6: Identification?


So it is very much a game with identification.
My ultimate trick is identification. My 'theory', which is by the way centuries old, is that in our daily lives we identify with ourselves, with our 'I'. The cinema is eminently suitable to show that process. Because that is exactly where we do it unconsciously and without difficulty and even eagerly: as soon as it is possible, we identify with a character on the screen, with a Bart Klever.

If you can see through this process in yourself, you may well be open for the idea that you do the same thing outside the cinema. In this theory, it is proposed that you do not need to identify with yourself. You are not an 'I', but the possibility, the white sheet or the cinema screen on which that 'I' can appear. We look like that painting-in-a-painting by Magritte that brings Bart to his writer's-block solution. You see a painting in front of a window, but on the painting, you see exactly what you would see if the painting was not there. So it is really transparent. Magritte gave the painting the title: La condition humaine. Quantum mechanics describes us as a bunch of particles dancing about in one specific place. That may all sound strange and bizarre, but this persistent illusion that we are an 'I', a meatball of thoughts and feelings, is very powerful. Maybe it is possible for you to recognise that illusion, but you keep falling for it all the time. Just look at the turning head. We keep creating that character we call 'I' and then believe profoundly in it.

So, to put it in other words, Bart is caught up in his own illusion and has to change his point of view, to put it in your own words?
First he thinks he can find the answer in spirituality. Just like me, and many others. But if you really take an interest in that, in that Buddhist theory, then you read such things as: there is no method.

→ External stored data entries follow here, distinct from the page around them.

-- ==== Sys2Proof/Tests/Slice0.lean ====
section
/-! SUPPORT. The model's own tests: the smoke test of the well-formedness checks, one-step tests, and witnesses of the
hypotheses of the statements. -/

namespace Sys2Proof.Tests
open Sys2Proof Sys2Proof.Machine

/-! ## States and operands that the tests start from -/

/-- The state after reset with some registers written: by register key, rising. -/
def withRegs (l : List (Nat × W32)) : State := { State.reset with regs := l }

/-- Urvar accepts commands (FW_UP). -/
def up : State := withRegs [(R.pnStat.key 0 0, 0x10000#32)]

/-- A request of PCIe stream 0. -/
def req (ws : List W32) : Req := { stream := 0, tag := 7, note := false, crcv := false, self := true, source := 0, params := ws }

/-- The same from the I3C stream. -/
def reqI3c (ws : List W32) : Req := { req ws with stream := 8 }

/-- A task that runs on a site. -/
def task (cls : Nat) (st : TState) (x : Option Site) : Task :=
  { cls := cls, prio := 0, flow := 0, dep := 0, late := 0, release := 0, deadline := 0, bench := 0, aff := 0, unit := 0, unitV := false,
    half := false, succ := [], nodes := [], st := st, instat := 0, onfail := false, skipped := false, laterel := false, missed := false,
    param := 0, pattern := 0, tmpl := 0, inum := 0, cell := 0, alt := 0, altV := false, entry := 0, er0 := (0, 0), er1 := (0, 0),
    dlist := 0, dseq := 0, rseq := 0, rats := 0, mac := none, site := x, arrived := true, sseq := 0, carried := false, acted := false,
    overDone := false, pastRel := false, pastDl := false }

/-- The state after reset with live tasks. -/
def withTasks (l : List (Nat × Task)) : State := { State.reset with cord := { Cord.reset with tasks := l } }

/-- A running array job with `seg` segments begun. -/
def arrayJob (cur : Option (List W32)) : CmaJob :=
  { task := 5, param := 0, desc := [0x11#32, 0x2001#32, 1#32], seg := 0, cur := cur, done := 0, need := false, set := (0, 0), vectors := 0, suspect := 0,
    degraded := 0, osat := 0, demand := 0, pfdrop := 0, worst := none, band := 0, xfer := false, stall := 0, stop := none, errs := [] }

/-- The state after reset with the array of bench 0 as given. -/
def withArray (c : Cma) (regs : List (Nat × W32)) : State := { withRegs regs with cmas := [(0, c)] }

/-! ## Form and reset -/

/-- The memory and the register file after reset are in canonical form. -/
theorem test_reset_wf : (State.reset.mem.wf && keysRise State.reset.regs) = true := by decide

/-- R37, R35: `AT_CTL` and `AT_HOLD_ERR` after reset. -/
theorem test_reset_atCtl : rd State.reset R.atCtl = 0xA0F#32 ∧ rd State.reset R.atHoldErr = 0xFFFFFFFF#32 := by decide

/-- R256: a queue is one unit long after reset and empty. -/
theorem test_reset_queue : rd State.reset R.qSize 0 0 = 1#32 ∧ rd State.reset R.qStat 0 0 = 0x20#32 := by decide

He notes: 'forget everything'. And Bart thinks: if only I could remember that: 'forget everything'. It is very tempting, but of course also ridiculous. But that's how it goes! That's what happened to me too, in the ten years I spent preparing this film. I also folded the corners of pages in all those books. I also underlined sentences and thought: if only I can remember that sentence, then I will be happy. But those sentences actually continuously described where I went wrong. And in that respect, on each subsequent day, a different sentence would appear to be even more relevant. And even more, they were sentences like: 'There is nothing to understand.' Because who understands something? Yes, 'I', I thought of course. Well no, not really.

But what is your standpoint then? I know your original idea was to make the film about a wise man. But you abandoned that, didn't you? Bart is the opposite of the wise man. He becomes increasingly uncertain about what he can find or what he should do. Autobiographical?
Yes, certainly. Silly question. Can you ever make anything else worthwhile?

In the film, the wise man remains static, while Bart develops.
Yes. First I thought the wise man was the interesting character, but that is not the case at all. He's not a man who says: that's how things are. He tends to say: that's NOT how things are. Look how this and this and this are illusory. Or: to find out what you are, find out what you are not.

And it is more interesting to see someone fight with that than to propose a theory.
Yes, and of course, in the end I indirectly also propagate that theory.

What is Bart's development? If Bart were to fall in love, we would all know what he goes through. But someone who wants to let go of his own character, that is not something we are used to. Something happens inside Bart. And it can't be explained. Inside him, he undertakes a journey, a journey seen from a different point of view, from straight above him. You see him walking, on a bicycle, in a car. And at a certain point he reaches a white sheet, a silver screen.

Then something changes inside him. He throws all his baggage out of the car and eventually finds himself on that empty stretch of sand.

What do you mean with that sand?
That probably means something different for everyone. But for me... (long pause). Firstly, it's the same stretch of sand mentioned earlier (and that we saw previously) in the documentary about our consciousness. The stretch of sand where buildings (thoughts) are built and torn down again, while the stretch of sand is always left empty. But Bart's stretch of sand is not empty yet. The car is still there. And you can regard that car symbolically as the means to get somewhere, the way, the method. 'There's no method'. He sends it away. He ties the steering wheel and accelerator and jumps out of the car. The car then drives off on its own. From this moment on, we see everything through Bart's eyes, from his point of view.

Changing the standpoint.
How does he remove himself? He says to his girlfriend Marga: 'you have to know too, it's so wonderful.' That is of course what I also want to say to the viewers. That is what Bart manages, one way or another, but it can't be explained. Because how can you let go of yourself, your own character? If you want to let go of yourself, you are a new 'I' that wants to let go of his I.

So you can never find your way out of that?
Look, the danger is of course that it looks as if I'm saying: you may not get any further by reading those books, but you may well by seeing this film. That is of course *beep* too...

So as for the way to let go of our 'I'… You don't provide any solution to that?
No, I have no idea. Ask yourself: who wants this solution?

But, as far as you are concerned, what people often seek among mentors, gurus, saints, etc. is not the solution?
In fact they usually say: you don't need us. They only say what you SHOULDN'T do, but not what you SHOULD do. That is why my film is a film in denial on virtually every level; it is never what you think it is. Bart deletes the script of 'the sea that thinks'; it will never be filmed.